• An Indian state is experimenting with blockchain-based online voting

  • A small portion of the world’s largest democracy is about to put to the test a completely new way of exercising its electoral franchise: via a smartphone app.

    The Telangana State Election Commission will hold a dry run for the country’s first smartphone-based e-voting exercise on October 20 in Khammam, a district in India’s newest state (TSEC). For its experiment, the polling organization is utilizing artificial intelligence and blockchain ledger technology.

    The registration period for voting in the dry run will be extended from Oct. 8 to Oct. 18, according to a press release issued on Wednesday, Oct. 6 (TSEC).

    Telangana piloted the use of facial recognition software in municipal elections last year to avoid impersonation by fake voters.

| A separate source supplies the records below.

/-- WAU_RESULT forms the results of MUL32, CMUL16, MAC48 and NORM64 at the edge before they are presented. For a segment
in RUN or PAD, WAU_RESULT enters, for each operation in the pipe without a result whose latency ends with the next
position, the result and, where the operation writes operand B, that write; MAC48 takes the accumulator as it stands
at this position. -/
def Obligations.WauResultRowFormsResults : Prop :=
  ∀ (s : State) (cl j : Nat), cl < 4096 → (s.seq (cl / 64)).state = .run ∨ (s.seq (cl / 64)).state = .pad →
    s.jobOfSeg (cl / 64) = some j → s.fab.staged.all (fun u => u.1 != clUnit cl 8) = true →
    ∃ xs, exec (.wauResult cl) s = .next (s.entered (clUnit cl 8) xs) ∧
      ∀ o ∈ Sparse.get [] s.fab.pipe cl, o.res = none → o.pos + wauLatency o.op = (s.job j).e + 1 →
        let acc := s.opReg cl (2 * (o.opnd / 2 % 4) + 1)
        let setB := fun (v : Dword) => Effect.setOr (cl * 8 + 2 * (o.opnd / 2 % 4) + 1) v
        (o.op = 2 → .wauDone cl o.pos (mul32Result o.opnd o.a) ∈ xs) ∧
        (o.op = 3 → .wauDone cl o.pos (cmul16Result o.opnd o.a).1 ∈ xs ∧ setB (cmul16Result o.opnd o.a).2 ∈ xs) ∧
        (o.op = 4 → .wauDone cl o.pos (mac48Result o.opnd o.a acc) ∈ xs ∧ setB (mac48Result o.opnd o.a acc) ∈ xs) ∧
        (o.op = 5 → .wauDone cl o.pos (norm64Result o.opnd o.a).1 ∈ xs ∧ setB (norm64Result o.opnd o.a).2 ∈ xs)

/-- Bank reads and writes, WAU port reads and WAU loads: the effects each enters for the end of the position. For a
segment in RUN whose control word asks for it: a static-port read, a gather write or a result write of bank b at the
static address; a WAU-port read of the bank at the OCR address into the selected operand register; a load of the
selected operand register from the gather bus, the WAU result or the return data of the selected queue. While staged
release holds writes back and the clear was not in bulk, a bank write enters no write (R238). Each bank access counts. -/
def Obligations.BankAndLoadRowsEnterTheirEffects : Prop :=
  ∀ (s : State) (cl b j unit : Nat), b < 4 → s.Executes cl unit j →
    let cw := s.control cl (s.seq (cl / 64)).k
    let w := s.staticAddr cl cw b
    let x := s.ocr cl (b + 4)
    let off := !(s.job j).bulk && decide ((s.job j).stage < 2)
    let count := Effect.cycAdd (cl * 16 + 3) 1
    (unit = clUnit cl (13 + b) → cw.bankOp.getD b 0 = 1 →
      exec (.bankRead cl b) s = .next (s.entered unit (count :: s.bankReadEffects j (cl * 4 + b) w 0))) ∧
    (unit = clUnit cl (17 + b) → cw.bankOp.getD b 0 = 2 →
      exec (.bankWriteGather cl b) s =
        .next (s.entered unit (count :: if off then [] else [.bankWrite (cl * 4 + b) w (s.gather j (cl / 64) cl)]))) ∧
    (unit = clUnit cl (21 + b) → cw.bankOp.getD b 0 = 3 →
      exec (.bankWriteResult cl b) s =
        .next (s.entered unit (count :: if off then [] else [.bankWrite (cl * 4 + b) w (s.wauResult cl (s.job j).e)]))) ∧
    (unit = clUnit cl (9 + b) → cw.ldSrc = 3 + b →
      exec (.wauPortRead cl b) s = .next (s.entered unit (s.bankReadEffects j (cl * 4 + b) x 1 ++
        [.setOr (cl * 8 + cw.ldDst) ((s.bankRead (cl * 4 + b) x).1).delivered, count]))) ∧
    (unit = clUnit cl 0 → cw.ldSrc = 1 →
      exec (.wauLoad cl) s = .next (s.entered unit [.setOr (cl * 8 + cw.ldDst) (s.gather j (cl / 64) cl)])) ∧
    (unit = clUnit cl 0 → cw.ldSrc = 2 →
      exec (.wauLoad cl) s = .next (s.entered unit [.setOr (cl * 8 + cw.ldDst) (s.wauResult cl (s.job j).e)])) ∧
    (unit = clUnit cl 0 → cw.ldSrc = 7 →
      exec (.wauLoad cl) s = .next (s.entered unit [.setOr (cl * 8 + cw.ldDst) (s.returnData cl cw.waitQ)]))

/-- Queue issues, waits and return takes: the effects each enters for the end of the position. For a segment in RUN: an
issue on a queue with fewer than 16 entries enters a read or a write at the address formed from the queue's base, size
mask and index (the gather bus in mode 1, else m times seq_step plus the issues of this design cycle), a write
carrying the eight operand registers; a wait frees the completed writes it covers; a return take of a word that reads
without error takes that word. -/
def Obligations.QueueRowsEnterTheirEffects : Prop :=
  ∀ (s : State) (cl j unit : Nat), s.Executes cl unit j →
    let cw := s.control cl (s.seq (cl / 64)).k
    let q := s.mq cl cw.issueQ
    let cfg := s.mqCfg cl cw.issueQ
    let idx := if natBit cfg 5 then natBits (s.gather j (cl / 64) cl).toNat 31 0 else (s.job j).m * natBits cfg 31 16 + q.issued
    let addr := natBits (s.mqBase cl cw.issueQ) 27 0 * 64 + (idx % 2 ^ natBits cfg 4 0) * 64
    let off := !(s.job j).bulk && decide ((s.job j).stage < 2)
    let w := s.mq cl cw.waitQ
    (unit = clUnit cl 25 → cw.issueKind = 1 → q.entries.length < 16 →
      exec (.mqIssueRead cl) s = .next (s.entered unit [.mqIssue cl cw.issueQ false addr (s.job j).e [] false])) ∧
    (unit = clUnit cl 26 → cw.issueKind = 2 → q.entries.length < 16 →
      exec (.mqIssueWrite cl) s = .next (s.entered unit [.mqIssue cl cw.issueQ true addr (s.job j).e
        ((List.range 8).flatMap (fun i => leBytes 8 (s.opReg cl i).toNat)) off])) ∧
    (unit = clUnit cl 27 → cw.waitEn = true →
      exec (.mqWait cl) s = .next (s.entered unit ((w.entries.filter (fun x =>
        x.write && x.state == .complete && decide (x.ord + cw.waitCount < w.issued))).map
          (fun x => .mqFree cl cw.waitQ x.slot)))) ∧
    (unit = clUnit cl 28 → cw.ldSrc = 7 ∨ cw.scat = 6 → ∀ x c, s.returnRead cl cw.waitQ = some (x, c) → c.syn = 0 → c.ue = false →
      exec (.mqReturnTake cl) s = .next (s.entered unit [.mqTake cl cw.waitQ]))

/-- Effects of a position are applied in order, each at the one place it names and nowhere else. Applying a list of
effects applies them one after another. A data-store effect writes that bit and no other state, an operand-register
effect that register and no other state, and a bank write stores the word with its check bits, marks its dirty region
and changes nothing else but the words awaiting write-back. -/
def Obligations.EffectsLandTogetherAtTheEdge : Prop :=
  (∀ (s : State) (xs : List Effect) (x : Effect), applyAll s (xs ++ [x]) = applyEffect (applyAll s xs) x) ∧
  (∀ (s : State) (k i : Nat) (v : Bool), let t := applyEffect s (.setDs k v)
    Sparse.get false t.fab.ds i = (if i = k then v else Sparse.get false s.fab.ds i) ∧
    t = { s with fab := { s.fab with ds := t.fab.ds } }) ∧
  (∀ (s : State) (k i : Nat) (v : Dword), let t := applyEffect s (.setOr k v)
    Sparse.get 0 t.fab.ors i = (if i = k then v else Sparse.get 0 s.fab.ors i) ∧
    t = { s with fab := { s.fab with ors := t.fab.ors } }) ∧
  (∀ (s : State) (bank w i : Nat) (v : Dword), let t := applyEffect s (.bankWrite bank w v)
    Sparse.get 0 t.fab.mb i = (if i = bank * 4096 + w then secded72 v else Sparse.get 0 s.fab.mb i) ∧
    (Sparse.get 0 t.fab.dirty bank).getLsbD (w / 128 % 32) = true ∧
    t = { s with fab := { s.fab with mb := t.fab.mb, dirty := t.fab.dirty, mbWb := t.fab.mbWb } })

namespace Sys2Proof.Machine
/-- A write access of `rq` reaches the register at `addr`, `rq` may write it, and it waits for no posted write of its function (R37, R41,
R363). -/
structure State.Reaches (s : State) (rq : Requester) (addr : Nat) : Prop where
  turn   : s.behind rq = false
  core   : rq = .uc → s.ucReaches addr true = true
  mapped : s.accessFault rq addr = none
  writer : s.writerFault rq addr = none

/-- Such a write takes effect at once: the register's page is not frozen (R469). -/
structure State.Admits (s : State) (rq : Requester) (addr : Nat) : Prop extends State.Reaches s rq addr where
  thawed : (s.page (addr / 0x1000)).frozen = false

/-- A read access of `rq` reaches the register at `addr`, and waits for no posted write of its function (R37, R363). -/
structure State.Reads (s : State) (rq : Requester) (addr : Nat) : Prop where
  turn   : s.behind rq = false
  core   : rq = .uc → s.ucReaches addr false = true
  mapped : s.accessFault rq addr = none
end Sys2Proof.Machine

/-- SEQUENCER_STEP and PAD_STEP: every active segment of the job advances one step together. For a job before the last
executed position with no hold to decide at the next one, SEQUENCER_STEP of a segment in RUN and PAD_STEP of a segment
in PAD answer a state in which e is one more, m is the same, each active segment of the job stands where the repeat
rules take it (in PAD once it has reached S), and every other segment's sequencer is unchanged. -/
def Obligations.SequencerAndPadStepsAdvance : Prop :=
  ∀ (s : State) (seg j : Nat), s.jobOfSeg seg = some j → (s.job j).e + 1 < (s.job j).len →
    (s.job j).holdAt ≠ some ((s.job j).e + 1) →
    let advanced := fun (t : State) => (t.job j).e = (s.job j).e + 1 ∧ (t.job j).m = (s.job j).m ∧
      (∀ g ∈ s.activeSegs j, t.seq g = (s.seq g).advance.going) ∧ ∀ g, g ∉ s.activeSegs j → t.seq g = s.seq g
    ((s.seq seg).state = .run → ∃ t, exec (.sequencerStep seg) s = .next t ∧ advanced t) ∧
    ((s.seq seg).state = .pad → ∃ t, exec (.padStep seg) s = .next t ∧ advanced t)

/-- HOLD_STEP leaves the design state, lanes, HBM and host memory of the package unchanged. For a job whose lead segment
is in HOLD and whose hold does not end with this step, HOLD_STEP changes, of the fabric, only the hold counts of the
job's segments in HOLD, each by one, and the instruction-store write-backs that are pending (R83); with none pending,
the stores stay as they were; m and e, HBM, host memory and the lanes stay as they were. A held position is no
executed position; the inference is the model's reading of R101 (log entry 5). -/
def Obligations.HoldStepLeavesTheDesignUnchanged : Prop :=
  ∀ (s : State) (j : Nat), (s.seq (s.job j).lead).state = .hold → (s.job j).state ≠ .free →
    ¬ ((s.job j).block = 15 ∧ (s.job j).lastBlk = true) →
    ∃ t, exec (.holdStep j) s = .next t ∧
      t.fab = { s.fab with seqs := t.fab.seqs, cfg := t.fab.cfg, istoreWb := t.fab.istoreWb } ∧
      (s.fab.istoreWb = [] → t.fab.cfg = s.fab.cfg ∧ t.fab.istoreWb = []) ∧
      (t.job j).m = (s.job j).m ∧ (t.job j).e = (s.job j).e ∧ t.hbm = s.hbm ∧ t.hostMem = s.hostMem ∧ t.lanes = s.lanes ∧
      ∀ g, g < 64 → t.seq g =
        if (s.job j).mask.getLsbD g = true ∧ (s.seq g).state = .hold then { s.seq g with holdCount := (s.seq g).holdCount + 1 }
        else s.seq g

    In a completely different project, the Indian Election Commission collaborated with the Indian Institute of Technology (IIT) Madras and the Centre for Development of Advanced Computing in April to create a secure e-voting system.

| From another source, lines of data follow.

/-- The whistle asserted in a cleared machine leaves it cleared, and halts the package. -/
theorem assertWhistle_cleared {s t : State} (h : Cleared s t) (hsilent : t.flag whistleReg 0 = false) :
    Cleared s ((t.setFlag whistleReg 5 true).assertWhistle 1) ∧ ((t.setFlag whistleReg 5 true).assertWhistle 1).pkgHalt = true := by
  obtain ⟨hon, -⟩ | ⟨-, hout⟩ := (t.setFlag whistleReg 5 true).assertWhistle_cases 1
  · rw [flag_setFlag _ _ _ _ _ _ (by decide), if_neg (by decide), hsilent] at hon
    cases hon
  · rw [hout]
    generalize hrung : ((if 1 = 0 then t.setFlag whistleReg 5 true else (t.setFlag whistleReg 5 true).setFlag whistleReg 1 true).setFlag
      whistleReg 0 true).scoreAdd 3876 1 = rung
    have hframe := rung.packageHalt_frame .whistle
    refine ⟨⟨hframe.jobs ?_, hframe.fab.trans ?_, hframe.hbm.trans ?_, hframe.disp.trans ?_, ?_⟩, rung.packageHalt_pkgHalt .whistle⟩
    · rw [← hrung]; exact h.jobs
    · rw [← hrung]; exact h.fab
    · rw [← hrung]; exact h.hbm
    · rw [← hrung]; exact h.disp
    · have hscore : rung.theham = { t.theham with score := rung.theham.score } := by rw [← hrung]; rfl
      rw [hframe.theham, hscore, h.flash]

/-- A reset clears the machine, and leaves the package halted where it was or where the whistle's input is 1. -/
theorem resetDevice_cleared (s : State) (cause : ResetCause) :
    Cleared s (s.resetDevice cause) ∧ (s.resetDevice cause).pkgHalt = (s.flag whistleReg 5 || s.pkgHalt) := by
  obtain ⟨base, hreset, hbase⟩ := s.resetDevice_eq_recordReset cause
  have hcleared := cleared_recordReset hbase cause
  rw [hreset]
  by_cases hinput : s.flag whistleReg 5 = true
  · rw [if_pos hinput, hinput]
    exact assertWhistle_cleared hcleared (flag_recordReset_whistle hbase cause 0)
  · obtain ⟨rs, hrecord⟩ := s.recordReset_regs cause base
    rw [if_neg hinput, Bool.not_eq_true _ |>.mp hinput]
    refine ⟨hcleared, ?_⟩
    rw [hrecord]
    exact hbase.pkgHalt

/-! ### What a device reset keeps where the whistle's input is 0 (R462, R505) -/

/-- What a device reset keeps in `t` besides flash, with debug locked again and the cause recorded. -/
structure Kept (s : State) (cause : ResetCause) (t : State) : Prop where
  cap     : t.cap = {}
  tap     : t.tap = s.tap
  trace   : t.trace = s.trace
  hostMem : t.hostMem = s.hostMem
  locked  : t.fld (dbgAt 0x44) 2 0 = 0
  cause   : t.fld (rstAt 0x40) 2 0 = rstCause cause s.pins.trip % 8

theorem resetDevice_kept {s : State} (hinput : s.flag whistleReg 5 = false) (cause : ResetCause) : Kept s cause (s.resetDevice cause) := by
  obtain ⟨base, hreset, hbase⟩ := s.resetDevice_eq_recordReset cause
  rw [hinput, if_neg Bool.false_ne_true] at hreset
  obtain ⟨rs, hrecord⟩ := s.recordReset_regs cause base
  rw [hreset]
  refine ⟨?_, ?_, ?_, ?_, ?_, ?_⟩
  · rw [hrecord]; exact hbase.cap
  · rw [hrecord]; exact hbase.tap
  · rw [hrecord]; exact hbase.trace
  · rw [hrecord]; exact hbase.hostMem
  · rw [recordReset, fld_setFld_other _ _ _ _ _ _ _ _ (by decide) (by decide)]
    refine (fld_eq_of_reg_eq ?_ ..).trans s.fld_debugLocked
    rw [reg_setReg, if_neg (by decide), reg, reg, hbase.regs, get_keptRegs, if_pos (by decide)]
  · rw [recordReset, fld_setFld_other _ _ _ _ _ _ _ _ (by decide) (by decide), fld, reg_setReg, if_pos rfl]
    cases cause <;> cases s.pins.trip <;> rfl

/-- A power-on reset is a reset of a machine with nothing but flash, host memory and the whistle's input. -/
theorem resetPower_eq (s : State) : ∃ p : State, s.resetPower = p.resetDevice .powerOn ∧ p.flag whistleReg 5 = s.flag whistleReg 5 ∧
    p.pkgHalt = false ∧ p.theham = s.theham := by
  refine ⟨_, rfl, ?_, ?_, ?_⟩
  · have hbare : ∀ t : State, t.regs = [] → t.flag whistleReg 5 = false := fun t ht => by
      rw [flag, reg, ht, resetWord_whistle]; rfl
    split
    next hinput => rw [flag_setFlag _ _ _ _ _ _ (by decide), if_pos ⟨rfl, rfl⟩, hinput]
    next hinput => rw [hbare _ rfl, Bool.not_eq_true _ |>.mp hinput]
  · split <;> rfl
  · split <;> rfl

end State
end Sys2Proof.Machine
end

section
/-! The rows of the resets. -/

namespace Sys2Proof.Machine
namespace State

/-! ### A boot that finds no directory (R414, R415) -/

/-- Both slots hold an erased firmware part, and no part waits to be activated. -/
structure NoDirectory (t : Theham) : Prop where
  toBoot : t.toBoot = []
  slotA  : Sparse.get none t.parts 0 = some []
  slotB  : Sparse.get none t.parts 1 = some []

theorem part_of_noDirectory {t : Theham} (h : NoDirectory t) (slotB : Bool) : t.part 0 slotB = [] := by
  cases slotB <;> simp [Theham.part, boolNat, h.slotA, h.slotB]

theorem directoryIn_eq_none {s : State} (h : NoDirectory s.theham) (slotB : Bool) : s.directoryIn slotB = none := by
  simp [directoryIn, part_of_noDirectory h, packageOk]

theorem activate_of_none {t : Theham} (h : t.toBoot = []) : t.activate = { t with older := [], toBoot := [] } := by
  simp [Theham.activate, h]

/-- What a boot does to boundary scan: it refuses the instruction in force where that instruction has the pads (R459). -/
def scanRefused (t : Tap) : Tap := { t with refused := t.refused || [3, 4, 5, 6, 7].contains t.ir }

theorem scanRefused_of_not {t : Tap} (h : ¬([3, 4, 5, 6, 7].contains t.ir && !t.refused) = true) : scanRefused t = t := by
  cases t with
  | mk ir cells refused queue full =>
    cases refused
    · simp [scanRefused] at h ⊢; exact h
    · rfl

theorem scanRelease_eq (s : State) : ∃ out, s.scanRelease = { s with tap := scanRefused s.tap, out := out } := by
  unfold scanRelease
  split
  next h =>
    have hscan : [3, 4, 5, 6, 7].contains s.tap.ir = true := (Bool.and_eq_true _ _ |>.mp h).1
    rw [scanRefused, hscan, Bool.or_true]
    exact ⟨_, rfl⟩
  next h =>
    rw [scanRefused_of_not h]
    exact ⟨s.out, rfl⟩

/-- `t` differs from `s` in none of what a boot without a directory leaves alone. -/
structure BootFrame (s t : State) : Prop where
  jobs    : t.jobs = s.jobs
  fab     : t.fab = s.fab
  hbm     : t.hbm = s.hbm
  disp    : t.disp = s.disp
  cap     : t.cap = s.cap
  tap     : t.tap = s.tap
  trace   : t.trace = s.trace
  hostMem : t.hostMem = s.hostMem
  pkgHalt : t.pkgHalt = s.pkgHalt
  owner   : t.theham.owner = s.theham.owner

namespace BootFrame
variable {s t u : State}

theorem trans (h : BootFrame s t) (k : BootFrame t u) : BootFrame s u :=
  ⟨k.jobs.trans h.jobs, k.fab.trans h.fab, k.hbm.trans h.hbm, k.disp.trans h.disp, k.cap.trans h.cap, k.tap.trans h.tap,
    k.trace.trans h.trace, k.hostMem.trans h.hostMem, k.pkgHalt.trans h.pkgHalt, k.owner.trans h.owner⟩

/-- Registers, outputs and what firmware holds besides the owner's key may change. -/
theorem of_eq {rs : Sparse Word} {out : List Out} {th : Theham} (h : t = { s with regs := rs, out := out, theham := th })
    (howner : th.owner = s.theham.owner) : BootFrame s t := by
  subst h
  exact ⟨rfl, rfl, rfl, rfl, rfl, rfl, rfl, rfl, rfl, howner⟩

    A few other Indian states have also expressed interest in using blockchain technology in other areas of governance. For example, Tamil Nadu proposed a state-wide blockchain backbone in 2019 for use by various government departments and public-sector enterprises.

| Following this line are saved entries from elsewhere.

/-! ### Pba: Table 18-6 (R577) -/
def Pba.BUDGET : Field := ⟨0x20150000, 0x0, 1, 0x0, 1, 63, 32, 0⟩
def Pba.GRANTED : Field := ⟨0x20150000, 0x0, 1, 0x0, 1, 31, 0, 0⟩
def Pba.VMIN : Field := ⟨0x20150008, 0x0, 1, 0x0, 1, 63, 48, 0⟩
def Pba.VMAX : Field := ⟨0x20150008, 0x0, 1, 0x0, 1, 47, 32, 0⟩
def Pba.VTARGET : Field := ⟨0x20150008, 0x0, 1, 0x0, 1, 31, 16, 0⟩
def Pba.VCMD : Field := ⟨0x20150008, 0x0, 1, 0x0, 1, 15, 0, 0⟩
def Pba.VREGADR : Field := ⟨0x20150010, 0x0, 1, 0x0, 1, 63, 57, 0⟩
def Pba.POWER_HELD : Field := ⟨0x20150010, 0x0, 1, 0x0, 1, 56, 56, 0⟩
def Pba.THOT : Field := ⟨0x20150010, 0x0, 1, 0x0, 1, 55, 55, 0⟩
def Pba.SUPWARNR : Field := ⟨0x20150010, 0x0, 1, 0x0, 1, 54, 48, 0⟩
def Pba.TWARN : Field := ⟨0x20150010, 0x0, 1, 0x0, 1, 47, 40, 0⟩
def Pba.PEVEN : Field := ⟨0x20150010, 0x0, 1, 0x0, 1, 39, 32, 0⟩
def Pba.HELDCNT : Field := ⟨0x20150010, 0x0, 1, 0x0, 1, 31, 0, 0⟩
def Pba.INSPREQ : Field := ⟨0x20150018, 0x0, 1, 0x0, 1, 63, 48, 0⟩
def Pba.LIVEHOLD : Field := ⟨0x20150018, 0x0, 1, 0x0, 1, 47, 32, 0⟩
def Pba.VREGFAIL : Field := ⟨0x20150018, 0x0, 1, 0x0, 1, 7, 7, 0⟩
def Pba.RSTRAIL : Field := ⟨0x20150018, 0x0, 1, 0x0, 1, 6, 4, 0⟩
def Pba.RSTCAUSE : Field := ⟨0x20150018, 0x0, 1, 0x0, 1, 2, 0, 0⟩
def Pba.DIPWP : Field := ⟨0x20150020, 0x0, 1, 0x0, 1, 31, 0, 0⟩

/-! ### Rail: Table 18-6 (R577) -/
def Rail.WARN : Field := ⟨0x20150100, 0x10, 7, 0x0, 1, 31, 16, 0⟩
def Rail.RESET : Field := ⟨0x20150100, 0x10, 7, 0x0, 1, 15, 0, 0⟩
def Rail.DIPCNT : Field := ⟨0x20150108, 0x10, 7, 0x0, 1, 31, 0, 0⟩

/-! ### Dip: Table 18-6 (R577) -/
def Dip.RAIL : Field := ⟨0x20150200, 0x20, 16, 0x0, 1, 2, 0, 0⟩
def Dip.TSTART : Field := ⟨0x20150208, 0x20, 16, 0x0, 1, 63, 0, 0⟩
def Dip.DUR : Field := ⟨0x20150210, 0x20, 16, 0x0, 1, 63, 0, 0⟩
def Dip.VLOW : Field := ⟨0x20150218, 0x20, 16, 0x0, 1, 15, 0, 0⟩

/-! ### Slc: Table 18-10 (R577) -/
def Slc.KPHASE : Field := ⟨0x20180000, 0x0, 1, 0x0, 1, 63, 60, 0⟩
def Slc.KERR : Field := ⟨0x20180000, 0x0, 1, 0x0, 1, 55, 48, 0⟩
def Slc.LCSTATE : Field := ⟨0x20180000, 0x0, 1, 0x0, 1, 47, 40, 0⟩
def Slc.REVOKED : Field := ⟨0x20180000, 0x0, 1, 0x0, 1, 39, 36, 0⟩
def Slc.VERMIN : Field := ⟨0x20180000, 0x0, 1, 0x0, 1, 31, 0, 0⟩
def Slc.TAMPER : Field := ⟨0x20180008, 0x0, 1, 0x0, 1, 63, 63, 0⟩
def Slc.WIPING : Field := ⟨0x20180008, 0x0, 1, 0x0, 1, 62, 62, 0⟩
def Slc.WIPEFAIL : Field := ⟨0x20180008, 0x0, 1, 0x0, 1, 31, 16, 0⟩
def Slc.TAMPERCNT : Field := ⟨0x20180008, 0x0, 1, 0x0, 1, 15, 0, 0⟩
def Slc.WIPECNT : Field := ⟨0x20180010, 0x0, 1, 0x0, 1, 31, 0, 0⟩
def Slc.KCOPYOK : Field := ⟨0x20180018, 0x0, 1, 0x0, 1, 63, 63, 0⟩
def Slc.KCOPYADR : Field := ⟨0x20180018, 0x0, 1, 0x0, 1, 47, 0, 0⟩
def Slc.KEYHASH : Field := ⟨0x20180020, 0x0, 1, 0x8, 24, 63, 0, 0⟩

/-! ### EvrChan: Table 19-5 (R593) -/
def EvrChan.EN : Field := ⟨0x20130000, 0x10, 128, 0x0, 1, 63, 63, 0⟩
def EvrChan.GEN : Field := ⟨0x20130000, 0x10, 128, 0x0, 1, 62, 62, 0⟩
def EvrChan.GINV : Field := ⟨0x20130000, 0x10, 128, 0x0, 1, 61, 61, 0⟩
def EvrChan.GSEL : Field := ⟨0x20130000, 0x10, 128, 0x0, 1, 53, 48, 0⟩
def EvrChan.SRC : Field := ⟨0x20130000, 0x10, 128, 0x0, 1, 8, 0, 0⟩
def EvrChan.TOKCNT : Field := ⟨0x20130008, 0x10, 128, 0x0, 1, 63, 32, 0⟩
def EvrChan.GATECNT : Field := ⟨0x20130008, 0x10, 128, 0x0, 1, 31, 16, 0⟩
def EvrChan.MRGCNT : Field := ⟨0x20130008, 0x10, 128, 0x0, 1, 15, 0, 0⟩

/-! ### EvrTask: Table 19-5 (R593) -/
def EvrTask.EN : Field := ⟨0x20130800, 0x20, 256, 0x0, 1, 63, 63, 0⟩
def EvrTask.OVR : Field := ⟨0x20130800, 0x20, 256, 0x0, 1, 62, 62, 0⟩
def EvrTask.TSTATE : Field := ⟨0x20130800, 0x20, 256, 0x0, 1, 61, 60, 0⟩
def EvrTask.LHOP : Field := ⟨0x20130800, 0x20, 256, 0x0, 1, 59, 57, 0⟩
def EvrTask.CHSEL : Field := ⟨0x20130800, 0x20, 256, 0x0, 1, 6, 0, 0⟩
def EvrTask.COALCNT : Field := ⟨0x20130808, 0x20, 256, 0x0, 1, 63, 32, 0⟩
def EvrTask.OVRCNT : Field := ⟨0x20130808, 0x20, 256, 0x0, 1, 31, 0, 0⟩
def EvrTask.ACTCNT : Field := ⟨0x20130810, 0x20, 256, 0x0, 1, 63, 32, 0⟩
def EvrTask.DROPCNT : Field := ⟨0x20130810, 0x20, 256, 0x0, 1, 31, 0, 0⟩

/-! ### EvrGlobal: Table 19-5 (R593) -/
def EvrGlobal.GSW : Field := ⟨0x20132800, 0x0, 1, 0x0, 1, 7, 0, 0⟩
def EvrGlobal.GLEVEL : Field := ⟨0x20132808, 0x0, 1, 0x0, 1, 63, 0, 0⟩
def EvrGlobal.LOOPCNT : Field := ⟨0x20132810, 0x0, 1, 0x0, 1, 63, 32, 0⟩
def EvrGlobal.LOOPSRC : Field := ⟨0x20132810, 0x0, 1, 0x0, 1, 24, 16, 0⟩
def EvrGlobal.LOOPCH : Field := ⟨0x20132810, 0x0, 1, 0x0, 1, 6, 0, 0⟩

/-! ### Evio: Table 19-5 (R593) -/
def Evio.EN : Field := ⟨0x20132900, 0x8, 16, 0x0, 1, 63, 63, 0⟩
def Evio.EEDGE : Field := ⟨0x20132900, 0x8, 16, 0x0, 1, 62, 61, 0⟩
def Evio.EFILT : Field := ⟨0x20132900, 0x8, 16, 0x0, 1, 55, 48, 0⟩
def Evio.LEVEL : Field := ⟨0x20132900, 0x8, 16, 0x0, 1, 0, 0, 0⟩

    While such initiatives are frequently met with criticism in India, experts believe Telangana’s eVote app will make voting more fair and transparent.

    Closing electoral loopholes

    The Indian voting system has frequently come under fire, whether for illegitimate voting or tampering with voting machines.

    Here, voting is done with simple, low-cost machines that register votes. However, some believe they can be hacked and manipulated. In 2019, for example, several videos emerged showing electronic voting machines (EVMs) being transported without adequate security.

    In contrast, a blockchain network is constantly reviewed by a network of users, making it difficult to hack.

    “No one can challenge the authenticity or tamper-proof nature of blockchains,” said Sharat Chandra, a blockchain and emerging tech evangelist based in Bengaluru.

    Individuals can register on the blockchain network and vote using their blockchain identity number. According to Kamlesh Nagware, chief technology officer of Snapper Future Technologies, a Pune-based blockchain development company, the technology’s zero-knowledge proof encryption scheme prevents duplicate votes and also ensures secrecy over who one has voted for.

    Zero-knowledge proof ensures that one party can prove to another party the authenticity of a specific piece of information without revealing anything else.

    “There are three components: identity, anonymity, and trust that an eligible voter voted,” Nagware explained. “If something is recorded on the election commission’s blockchain node, they can see it in real time.” At the moment, we can only count the number of votes… Because all voters are pre-registered on the system, no ineligible voters can enter.”

    According to Chandra, deploying the technology at scale, such as in the 2024 Lok Sabha elections, may result in numerous glitches. However, he stated that it will be dependent on the type of protocol used.

    “In my opinion, they may be developing their own proprietary blockchain protocol… Scalability will not be a problem from a technical standpoint. “There are Hedera Hashgraph and Algorand, which can handle thousands of transactions per second,” Chandra explained.